Il grande studioso e storico della filosofia si è spento a Firenze il 29 dicembre 2004. Figura di riferimento internazionale per i suoi studi sulla cultura umanistica e rinascimentale, per la sua indagine critica e filosofica. Eugenio Garin ha lasciato anche letture illuminanti di Gramsci, Croce e Gentile, oltre che un'innovativo dialogo tra pensiero umanista e pensiero scientifico.

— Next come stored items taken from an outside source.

-- ==== Sys2Proof/Certificates/Slice0/Obligations.lean ====
section
/-! DEFINITION. Certificates/Slice0/Obligations.lean: the statements about the model that are put to the provers. A statement
that says what a command does gives the whole next state; what that state does not name is unchanged. -/

open Sys2Proof Sys2Proof.Machine

/-! ## Steps, queue and operands -/

/-- A step at a queue that holds a command takes the command at the front and is exec of it, with the queue's rest. -/
def Obligations.StepTakesTheFront : Prop :=
  ∀ (c : Instr) (cs : List Instr) (s : State), s.pending = c :: cs → step s = exec c { s with pending := cs }

/-- On an empty queue one nanosecond passes: the FRC goes up by 1 and the ToD advances, while every object outside the
performance counters, the frames, the host memory and the outgoing trace stay; while RESET_N is asserted nothing moves. That an
empty queue is a nanosecond is the model's choice (assumption 4); what a nanosecond does to the FRC is R233. -/
def Obligations.IdleStepIsANanosecond : Prop :=
  ∀ s : State, s.pending = [] →
    (Awake s → ∃ t, step s = .next t ∧ t.time.frc = s.time.frc + 1 ∧
      t.time.tod = (((s.time.tod : Int) + todUnit + s.time.adj) % (todPeriod : Int)).toNat ∧
      (∀ c i, c ≠ .perfCnt → i < 2 ^ 32 → t.obj c i = s.obj c i) ∧ t.staged = s.staged ∧ t.frames = s.frames ∧
      t.hostMem = s.hostMem ∧ t.out = s.out) ∧
    (s.sys.inReset = true → step s = .next s)

/-- Every command answers a next state, whatever the state and its operands; one that numbers an element which the device does
not have changes nothing, which is the model's choice (assumption 5). -/
def Obligations.CommandsComplete : Prop :=
  ∀ (i : Instr) (s : State), (∃ t, exec i s = .next t) ∧
    (Sys2Proof.Machine.Instr.actsOnOne i = true → (∃ e ∈ i.elements.head?, e.2 ≤ e.1) → exec i s = .next s)

/-! ## Reset (R7, R159, R365) -/

/-- While RESET_N is asserted it stays so, with all that R365 says of it, through every step that does not deassert it:
every other command and every nanosecond. -/
def Obligations.ResetHolds : Prop :=
  ∀ s t : State, HeldInReset s → (∀ role devid cs, s.pending ≠ .resetNDeassert role devid :: cs) →
    step s = .next t → HeldInReset t

/-- RESET_N asserted, and a loss of the supplies, leave the device held in reset, whether it was awake or held already. -/
def Obligations.ResetBegins : Prop :=
  ∀ s : State, Awake s ∨ HeldInReset s →
    (∃ t, exec .resetNAssert s = .next t ∧ HeldInReset t) ∧ (∃ t, exec .powerLoss s = .next t ∧ HeldInReset t)

/-- After reset slot 0 is CURRENT with version 0 and S is 1, and a COMMIT of unit VERSIONS whose COMMIT_TIMEOUT or DRAIN_LIMIT
is out of range completes with BAD_PARAM and changes nothing (R159). -/
def Obligations.VersionsAfterReset : Prop :=
  State.reset.get F.versionStatus_CURRENT 0 = 0 ∧ State.reset.get F.slot_STATE 0 = 1 ∧ State.reset.get F.slot_VER 0 = 0 ∧
    State.reset.get F.versionStatus_STAGED_VER 0 = 1 ∧
    ∀ s : State,
      (s.getSt F.versionCfg_COMMIT_TIMEOUT 0 < 1 ∨ 1000000 < s.getSt F.versionCfg_COMMIT_TIMEOUT 0 ∨
        s.getSt F.versionCfg_DRAIN_LIMIT 0 < 10 ∨ 100000 < s.getSt F.versionCfg_DRAIN_LIMIT 0) →
      commitUnit 0x09 [] s = (stBadParam, s)

/-! ## Commands of packets (R271 to R279, R292)

Each says what a command that starts in a context does (Starts), and the packet and status that it answers with; answered is the
reply by the channel of the command, begun the state in which the command has taken its context. -/

/-- NOP answers its own parameters; GET_INFO answers SERIAL, BOOT_NONCE, the identity word, and the high values of both
replay windows; neither changes anything. -/
def Obligations.NopAndGetInfoAnswer : Prop :=
  ∀ (r : Request) (h : Held) (ctx : Nat) (s : State), Starts r h ctx s →
    (r.pkt.opcode = opNop →
      exec (.nop r .clean) s = .next (answered h (begun h ctx s) (stOk, r.pkt.params) (begun h ctx s))) ∧
    (r.pkt.opcode = opGetInfo →
      exec (.getInfo r .clean) s = .next (answered h (begun h ctx s) (stOk,
        [Config.serial.extractLsb' 64 64, Config.serial.extractLsb' 0 64, Config.bootNonce s.sys.boots,
          BitVec.ofNat 64 (s.get F.crookId_ROM_ID 0 * 2 ^ 32 + s.sys.devid % 1024 * 2 ^ 16 + s.get F.roleCfg_ROLE 0 * 2 ^ 14 + 3),
          BitVec.ofNat 64 s.crook.winH.high, BitVec.ofNat 64 s.crook.winS.high]) (begun h ctx s)))

/-- READ answers the words of COUNT objects from OBJ on, READ_DMA writes them to host memory and answers their bytes,
HIT_HARVEST answers or writes the words of HIT_WORD that it reads, which clears them; an uncorrectable word aborts each. -/
def Obligations.ReadsAnswerWords : Prop :=
  ∀ (r : Request) (h : Held) (ctx : Nat) (s t : State) (c : Cls) (i k : Nat) (ws : List Word), Starts r h ctx s →
    (r.pkt.opcode = opRead → objectsOf r.pkt = some (c, i, k) →
      (readMany r.pkt.staged c k i (begun h ctx s) = (some ws, t) →
        exec (.read r .clean) s = .next (answered h (begun h ctx s) (stOk, ws) t)) ∧
      (readMany r.pkt.staged c k i (begun h ctx s) = (none, t) →
        exec (.read r .clean) s = .next (answered h (begun h ctx s) (stAborted, []) t))) ∧
    (r.pkt.opcode = opReadDma → objectsOf r.pkt = some (c, i, k) →
      (readMany r.pkt.staged c k i (begun h ctx s) = (some ws, t) →
        exec (.readDma r .clean) s = .next (answered h (begun h ctx s) (stOk, [BitVec.ofNat 64 (8 * ws.length)])
          (dmaWords (pw r.pkt 0) ws t))) ∧
      (readMany r.pkt.staged c k i (begun h ctx s) = (none, t) →
        exec (.readDma r .clean) s = .next (answered h (begun h ctx s) (stAborted, []) t))) ∧
    (r.pkt.opcode = opHitHarvest →
      (readMany false .hitWord (pw r.pkt 0 % 2 ^ 32) (pw r.pkt 0 / 2 ^ 32) (begun h ctx s) = (some ws, t) →
        exec (.hitHarvest r .clean) s = .next (if pw r.pkt 1 = 0 then answered h (begun h ctx s) (stOk, ws) t
          else answered h (begun h ctx s) (stOk, []) (dmaWords (pw r.pkt 1) ws t))) ∧
      (readMany false .hitWord (pw r.pkt 0 % 2 ^ 32) (pw r.pkt 0 / 2 ^ 32) (begun h ctx s) = (none, t) →
        exec (.hitHarvest r .clean) s = .next (answered h (begun h ctx s) (stAborted, []) t)))

/-- WRITE makes the writes of COUNT objects from OBJ on, all or none; WRITE_MASKED writes one object under its mask;
WRITE_LIST without ATOMIC makes the writes of each unit in turn, and with ATOMIC makes them where the check of every unit
passes, and none where one fails (R277 to R279). -/
def Obligations.WritesTakeEffect : Prop :=
  ∀ (r : Request) (h : Held) (ctx : Nat) (s t : State) (st : Nat), Starts r h ctx s →
    (r.pkt.opcode = opWrite → isCollect r.pkt = false → writePart (writesOf r.pkt) (begun h ctx s) = (st, t) →
      exec (.write r .clean) s = .next (answered h (begun h ctx s) (st, []) t)) ∧
    (∀ c i k, r.pkt.opcode = opWriteMasked → objectsOf r.pkt = some (c, i, k) →
      writePart [(c, i, ofWords (r.pkt.params.take (objWords c)),
        ofWords ((r.pkt.params.drop (objWords c)).take (objWords c)))] (begun h ctx s) = (st, t) →
      exec (.writeMasked r .clean) s = .next (answered h (begun h ctx s) (st, []) t)) ∧
    (∀ ws sts, r.pkt.opcode = opWriteList → listWrites r.pkt = some ws →
      (r.pkt.atomic = false →
        runParts (fun u s => writePart (ws.filter fun w => w.1.row.unit == u) s) (writeUnits ws) (begun h ctx s) = (sts, t) →
        exec (.writeList r .clean) s = .next (answered h (begun h ctx s) (multiAnswer sts) t)) ∧
      (r.pkt.atomic = true →
        ((writeUnits ws).any fun u => lookD stOk (listChecks ws (begun h ctx s)) u != stOk) = true →
        exec (.writeList r .clean) s = .next (answered h (begun h ctx s)
          (stUnitFailed, multiWords [] ((writeUnits ws).map fun u => (u, lookD stOk (listChecks ws (begun h ctx s)) u)))
          (begun h ctx s))) ∧
      (r.pkt.atomic = true → (∀ u ∈ writeUnits ws, lookD stOk (listChecks ws (begun h ctx s)) u = stOk) →
        runParts (fun u s => writePart (ws.filter fun w => w.1.row.unit == u) s) (writeUnits ws) (begun h ctx s) = (sts, t) →
        exec (.writeList r .clean) s = .next (answered h (begun h ctx s) (multiAnswer sts) t)))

Sulla sua figura, segnaliamo un ritratto biografico e filosofico di Michele Ciliberto, Eugenio Garin: un intellettuale del Novecento (Laterza, 2011), che è stato commentato sulle pagine del Domenicale del Sole24Ore da un altro grande intellettuale italiano, Paolo Rossi. Eccone uno stralcio:
«[S]ono stato allievo di Garin. [...] Il mio primo esame aveva come testo principale le oltre seicento pagine dell'Action di Maurice Blondel e conservo ancora una lettera dove mi si consigliava una lettura della Alternative di Vladimir Jankélévitch. Garin considerava la lucidità e la chiarezza come valori, non amava le semplificazioni e a esse contrapponeva le analisi sottili.Sono più volte mutati i suoi punti di riferimento, ma la messa in luce della coesistenza di cose contrastanti, l'amore per le sfumature, il rifiuto delle dicotomie rozze, la convinzione che il passato sia pieno di cose sconosciute non lo abbandonarono mai. Sapeva perfettamente anche una cosa che tutti i piccoli maestri amano dimenticare. Che il sapere cresce perché ci sono maestri e soprattutto, perché ci sono scolari che si distaccano dai loro maestri. Sapeva che il rapporto tra maestri e scolari è, come quello fra padri e figli, un rapporto difficile. Sapeva che i maestri devono essere amati e rispettati, non ripetuti e che quelli che Galileo (facendo riferimento al loro maestro Aristotele) chiamava «i trombetti» non hanno mai dato contributi alla crescita del sapere».